Stored data entries:
*** Begin section ***
-- ==== Sys2Proof/Certificates/Slice0/Obligations.lean ====
section
/-! DEFINITION. The statements for the provers. The statements about single commands say, for the states and operands their
hypotheses name, the whole next state: exec answers next of the state that the effect of the command gives, everything not
named in it staying as it was (State.after and its kin add only what SettleFrame bounds). Three choices of the model run
through all of them: what goes outward is listed in Dev.out (assumption 5), elapsed times are not checked, a row being the
expiry itself (assumption 2), a value the spec leaves open is a free value (assumption 3). -/

open Sys2Proof Sys2Proof.Machine

/-- The step on a waiting command: with command `c` at the front of the queue, it is `c`'s execution on the state with the
queue's rest. -/
def Obligations.StepRunsFront : Prop :=
  ∀ (s : State) (c : Instr) rest, s.pending = c :: rest → step s = exec c { s with pending := rest }

/-- The step on an empty queue, the model's choice (assumption 4): one edge of CCLK passes; in reset only the time in which
WAKE_N is ignored runs (R467), and the edge of the stop is over (R474). -/
def Obligations.EmptyQueueStep : Prop :=
  (∀ s : State, s.pending = [] → s.live = true → step s = .next (s.afterBb fun d => d.genTick.edgeEnd)) ∧
  (∀ s : State, s.pending = [] → s.live = false →
    step s = .next { s with dev := s.dev.modPwr fun p => { p with cool := p.cool - 1, stopNow := none } })

/-- Commands are executed in the order of the queue, one a step: no command adds to the queue, and a step takes away just
its front (tier 3; the queue is the model's own form of what the outside sends). -/
def Obligations.CommandsInOrder : Prop :=
  ∀ s t : State, stepsTo s t → t.pending = s.pending.tail

/-- R60. The hash is 384 bits; OWNER_FUSE programs it; no step reverses the programming; from then on an image whose key does
not match it does not boot; a second OWNER_FUSE is answered LOCKED and changes nothing. -/
def Obligations.OwnerFuse : Prop :=
  (∀ (d : Dev) n, d.fuseHash n < 2 ^ 384) ∧
  (∀ s, s.servedBoot 0 0x018 13 = true → s.dev.arg 0 13 = toW 0x2795C9C52 →
    ((List.range 12).all fun i => !nonetBad (s.dev.arg 0 (i + 1))) = true → s.dev.fb F.cpDebug_FUSE_OWNER = false →
    s.fuses.owner = false →
    ∃ t, exec (.ownerFuse 0) s = .next t ∧ t.fuses.owner = true ∧ t.fuses.hash = s.dev.fuseHash 0) ∧
  (∀ s t : State, stepsTo s t → s.fuses.owner = true → t.fuses.owner = true ∧ t.fuses.hash = s.fuses.hash) ∧
  (∀ s n, s.live = true → s.dev.cp.loader.verify = some n → s.fuses.owner = true →
    sha384 (s.dev.imgBytes 4 24) ≠ s.fuses.hash →
    ∃ t, exec .verifyDone s = .next t ∧ t.dev.running = false ∧ t.dev.mem = s.dev.mem) ∧
  (∀ s, s.servedBoot 0 0x018 13 = true → s.dev.arg 0 13 = toW 0x2795C9C52 →
    ((List.range 12).all fun i => !nonetBad (s.dev.arg 0 (i + 1))) = true → s.dev.fb F.cpDebug_FUSE_OWNER = true →
    s.fuses.owner = true →
    exec (.ownerFuse 0) s = .next (s.afterCmd fun d => d.reply 0 stLOCKED []))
*** End section ***
Out of the entries, pull every line that mentions "open".

### RESULT OF THE EXERCISE
expiry itself (assumption 2), a value the spec leaves open is a free value (assumption 3). -/
open Sys2Proof Sys2Proof.Machine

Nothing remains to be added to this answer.